/-! ### `Regs.reportSuccess` -/

@[simp] theorem Regs.reportSuccess_busy (r : Regs) : (r.reportSuccess).busy = false := rfl
@[simp] theorem Regs.reportSuccess_done (r : Regs) : (r.reportSuccess).done = true := rfl
@[simp] theorem Regs.reportSuccess_err (r : Regs) : (r.reportSuccess).err = false := rfl
@[simp] theorem Regs.reportSuccess_freqValid (r : Regs) : (r.reportSuccess).freqValid = r.freqValid := rfl
@[simp] theorem Regs.reportSuccess_treeValid (r : Regs) : (r.reportSuccess).treeValid = r.treeValid := rfl
@[simp] theorem Regs.reportSuccess_codeValid (r : Regs) : (r.reportSuccess).codeValid = r.codeValid := rfl
@[simp] theorem Regs.reportSuccess_ien (r : Regs) : (r.reportSuccess).ien = r.ien := rfl
@[simp] theorem Regs.reportSuccess_errCode (r : Regs) : (r.reportSuccess).errCode = 0#8 := rfl
@[simp] theorem Regs.reportSuccess_errSub (r : Regs) : (r.reportSuccess).errSub = 0#8 := rfl
@[simp] theorem Regs.reportSuccess_errInfo (r : Regs) : (r.reportSuccess).errInfo = 0#32 := rfl
@[simp] theorem Regs.reportSuccess_srcAddr (r : Regs) : (r.reportSuccess).srcAddr = r.srcAddr := rfl
@[simp] theorem Regs.reportSuccess_srcLen (r : Regs) : (r.reportSuccess).srcLen = r.srcLen := rfl
@[simp] theorem Regs.reportSuccess_hdrAddr (r : Regs) : (r.reportSuccess).hdrAddr = r.hdrAddr := rfl
@[simp] theorem Regs.reportSuccess_hdrCap (r : Regs) : (r.reportSuccess).hdrCap = r.hdrCap := rfl
@[simp] theorem Regs.reportSuccess_hdrLen (r : Regs) : (r.reportSuccess).hdrLen = r.hdrLen := rfl
@[simp] theorem Regs.reportSuccess_pkdAddr (r : Regs) : (r.reportSuccess).pkdAddr = r.pkdAddr := rfl
@[simp] theorem Regs.reportSuccess_pkdCap (r : Regs) : (r.reportSuccess).pkdCap = r.pkdCap := rfl
@[simp] theorem Regs.reportSuccess_pkdLen (r : Regs) : (r.reportSuccess).pkdLen = r.pkdLen := rfl
@[simp] theorem Regs.reportSuccess_dstAddr (r : Regs) : (r.reportSuccess).dstAddr = r.dstAddr := rfl
@[simp] theorem Regs.reportSuccess_dstCap (r : Regs) : (r.reportSuccess).dstCap = r.dstCap := rfl
@[simp] theorem Regs.reportSuccess_dstLen (r : Regs) : (r.reportSuccess).dstLen = r.dstLen := rfl
@[simp] theorem Regs.reportSuccess_bitcntLo (r : Regs) : (r.reportSuccess).bitcntLo = r.bitcntLo := rfl
@[simp] theorem Regs.reportSuccess_bitcntHi (r : Regs) : (r.reportSuccess).bitcntHi = r.bitcntHi := rfl
@[simp] theorem Regs.reportSuccess_nsym (r : Regs) : (r.reportSuccess).nsym = r.nsym := rfl
@[simp] theorem Regs.reportSuccess_nnode (r : Regs) : (r.reportSuccess).nnode = r.nnode := rfl
@[simp] theorem Regs.reportSuccess_root (r : Regs) : (r.reportSuccess).root = r.root := rfl
@[simp] theorem Regs.reportSuccess_tsel (r : Regs) : (r.reportSuccess).tsel = r.tsel := rfl
@[simp] theorem Regs.reportSuccess_tidx (r : Regs) : (r.reportSuccess).tidx = r.tidx := rfl
@[simp] theorem Regs.reportSuccess_tword (r : Regs) : (r.reportSuccess).tword = r.tword := rfl

/-! ### `Regs.reportError` -/

@[simp] theorem Regs.reportError_busy (r : Regs) (e : Report) : (r.reportError e).busy = false := rfl
@[simp] theorem Regs.reportError_done (r : Regs) (e : Report) : (r.reportError e).done = true := rfl
@[simp] theorem Regs.reportError_err (r : Regs) (e : Report) : (r.reportError e).err = true := rfl
@[simp] theorem Regs.reportError_freqValid (r : Regs) (e : Report) : (r.reportError e).freqValid = r.freqValid := rfl
@[simp] theorem Regs.reportError_treeValid (r : Regs) (e : Report) : (r.reportError e).treeValid = r.treeValid := rfl
@[simp] theorem Regs.reportError_codeValid (r : Regs) (e : Report) : (r.reportError e).codeValid = r.codeValid := rfl
@[simp] theorem Regs.reportError_ien (r : Regs) (e : Report) : (r.reportError e).ien = r.ien := rfl
@[simp] theorem Regs.reportError_errCode (r : Regs) (e : Report) : (r.reportError e).errCode = e.kind.code := rfl
@[simp] theorem Regs.reportError_errSub (r : Regs) (e : Report) : (r.reportError e).errSub = e.sub := rfl
@[simp] theorem Regs.reportError_errInfo (r : Regs) (e : Report) : (r.reportError e).errInfo = e.info := rfl
@[simp] theorem Regs.reportError_srcAddr (r : Regs) (e : Report) : (r.reportError e).srcAddr = r.srcAddr := rfl
@[simp] theorem Regs.reportError_srcLen (r : Regs) (e : Report) : (r.reportError e).srcLen = r.srcLen := rfl
@[simp] theorem Regs.reportError_hdrAddr (r : Regs) (e : Report) : (r.reportError e).hdrAddr = r.hdrAddr := rfl
@[simp] theorem Regs.reportError_hdrCap (r : Regs) (e : Report) : (r.reportError e).hdrCap = r.hdrCap := rfl
@[simp] theorem Regs.reportError_hdrLen (r : Regs) (e : Report) : (r.reportError e).hdrLen = r.hdrLen := rfl
@[simp] theorem Regs.reportError_pkdAddr (r : Regs) (e : Report) : (r.reportError e).pkdAddr = r.pkdAddr := rfl
@[simp] theorem Regs.reportError_pkdCap (r : Regs) (e : Report) : (r.reportError e).pkdCap = r.pkdCap := rfl
@[simp] theorem Regs.reportError_pkdLen (r : Regs) (e : Report) : (r.reportError e).pkdLen = r.pkdLen := rfl
@[simp] theorem Regs.reportError_dstAddr (r : Regs) (e : Report) : (r.reportError e).dstAddr = r.dstAddr := rfl
@[simp] theorem Regs.reportError_dstCap (r : Regs) (e : Report) : (r.reportError e).dstCap = r.dstCap := rfl
@[simp] theorem Regs.reportError_dstLen (r : Regs) (e : Report) : (r.reportError e).dstLen = r.dstLen := rfl
@[simp] theorem Regs.reportError_bitcntLo (r : Regs) (e : Report) : (r.reportError e).bitcntLo = r.bitcntLo := rfl
@[simp] theorem Regs.reportError_bitcntHi (r : Regs) (e : Report) : (r.reportError e).bitcntHi = r.bitcntHi := rfl
@[simp] theorem Regs.reportError_nsym (r : Regs) (e : Report) : (r.reportError e).nsym = r.nsym := rfl
@[simp] theorem Regs.reportError_nnode (r : Regs) (e : Report) : (r.reportError e).nnode = r.nnode := rfl
@[simp] theorem Regs.reportError_root (r : Regs) (e : Report) : (r.reportError e).root = r.root := rfl
@[simp] theorem Regs.reportError_tsel (r : Regs) (e : Report) : (r.reportError e).tsel = r.tsel := rfl
@[simp] theorem Regs.reportError_tidx (r : Regs) (e : Report) : (r.reportError e).tidx = r.tidx := rfl
@[simp] theorem Regs.reportError_tword (r : Regs) (e : Report) : (r.reportError e).tword = r.tword := rfl

/-! ### `Regs.accept` -/

@[simp] theorem Regs.accept_busy (r : Regs) : (r.accept).busy = true := rfl
@[simp] theorem Regs.accept_done (r : Regs) : (r.accept).done = false := rfl
@[simp] theorem Regs.accept_err (r : Regs) : (r.accept).err = false := rfl
@[simp] theorem Regs.accept_freqValid (r : Regs) : (r.accept).freqValid = r.freqValid := rfl
@[simp] theorem Regs.accept_treeValid (r : Regs) : (r.accept).treeValid = r.treeValid := rfl
@[simp] theorem Regs.accept_codeValid (r : Regs) : (r.accept).codeValid = r.codeValid := rfl
@[simp] theorem Regs.accept_ien (r : Regs) : (r.accept).ien = r.ien := rfl
@[simp] theorem Regs.accept_errCode (r : Regs) : (r.accept).errCode = 0#8 := rfl
@[simp] theorem Regs.accept_errSub (r : Regs) : (r.accept).errSub = 0#8 := rfl
@[simp] theorem Regs.accept_errInfo (r : Regs) : (r.accept).errInfo = 0#32 := rfl
@[simp] theorem Regs.accept_srcAddr (r : Regs) : (r.accept).srcAddr = r.srcAddr := rfl
@[simp] theorem Regs.accept_srcLen (r : Regs) : (r.accept).srcLen = r.srcLen := rfl
@[simp] theorem Regs.accept_hdrAddr (r : Regs) : (r.accept).hdrAddr = r.hdrAddr := rfl
@[simp] theorem Regs.accept_hdrCap (r : Regs) : (r.accept).hdrCap = r.hdrCap := rfl
@[simp] theorem Regs.accept_hdrLen (r : Regs) : (r.accept).hdrLen = r.hdrLen := rfl
@[simp] theorem Regs.accept_pkdAddr (r : Regs) : (r.accept).pkdAddr = r.pkdAddr := rfl
@[simp] theorem Regs.accept_pkdCap (r : Regs) : (r.accept).pkdCap = r.pkdCap := rfl
@[simp] theorem Regs.accept_pkdLen (r : Regs) : (r.accept).pkdLen = r.pkdLen := rfl
@[simp] theorem Regs.accept_dstAddr (r : Regs) : (r.accept).dstAddr = r.dstAddr := rfl
@[simp] theorem Regs.accept_dstCap (r : Regs) : (r.accept).dstCap = r.dstCap := rfl
@[simp] theorem Regs.accept_dstLen (r : Regs) : (r.accept).dstLen = r.dstLen := rfl
@[simp] theorem Regs.accept_bitcntLo (r : Regs) : (r.accept).bitcntLo = r.bitcntLo := rfl
@[simp] theorem Regs.accept_bitcntHi (r : Regs) : (r.accept).bitcntHi = r.bitcntHi := rfl
@[simp] theorem Regs.accept_nsym (r : Regs) : (r.accept).nsym = r.nsym := rfl
@[simp] theorem Regs.accept_nnode (r : Regs) : (r.accept).nnode = r.nnode := rfl
@[simp] theorem Regs.accept_root (r : Regs) : (r.accept).root = r.root := rfl
@[simp] theorem Regs.accept_tsel (r : Regs) : (r.accept).tsel = r.tsel := rfl
@[simp] theorem Regs.accept_tidx (r : Regs) : (r.accept).tidx = r.tidx := rfl
@[simp] theorem Regs.accept_tword (r : Regs) : (r.accept).tword = r.tword := rfl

════════

The answer is the run of lines above from the line containing "(r.reportSuccess).hdrLen = r.hdrLen := rfl" through the line containing "(r.reportSuccess).bitcntLo = r.bitcntLo := rfl", copied exactly and alone.

@[simp] theorem Regs.reportSuccess_hdrLen (r : Regs) : (r.reportSuccess).hdrLen = r.hdrLen := rfl
@[simp] theorem Regs.reportSuccess_pkdAddr (r : Regs) : (r.reportSuccess).pkdAddr = r.pkdAddr := rfl
@[simp] theorem Regs.reportSuccess_pkdCap (r : Regs) : (r.reportSuccess).pkdCap = r.pkdCap := rfl
@[simp] theorem Regs.reportSuccess_pkdLen (r : Regs) : (r.reportSuccess).pkdLen = r.pkdLen := rfl
@[simp] theorem Regs.reportSuccess_dstAddr (r : Regs) : (r.reportSuccess).dstAddr = r.dstAddr := rfl
@[simp] theorem Regs.reportSuccess_dstCap (r : Regs) : (r.reportSuccess).dstCap = r.dstCap := rfl
@[simp] theorem Regs.reportSuccess_dstLen (r : Regs) : (r.reportSuccess).dstLen = r.dstLen := rfl
@[simp] theorem Regs.reportSuccess_bitcntLo (r : Regs) : (r.reportSuccess).bitcntLo = r.bitcntLo := rfl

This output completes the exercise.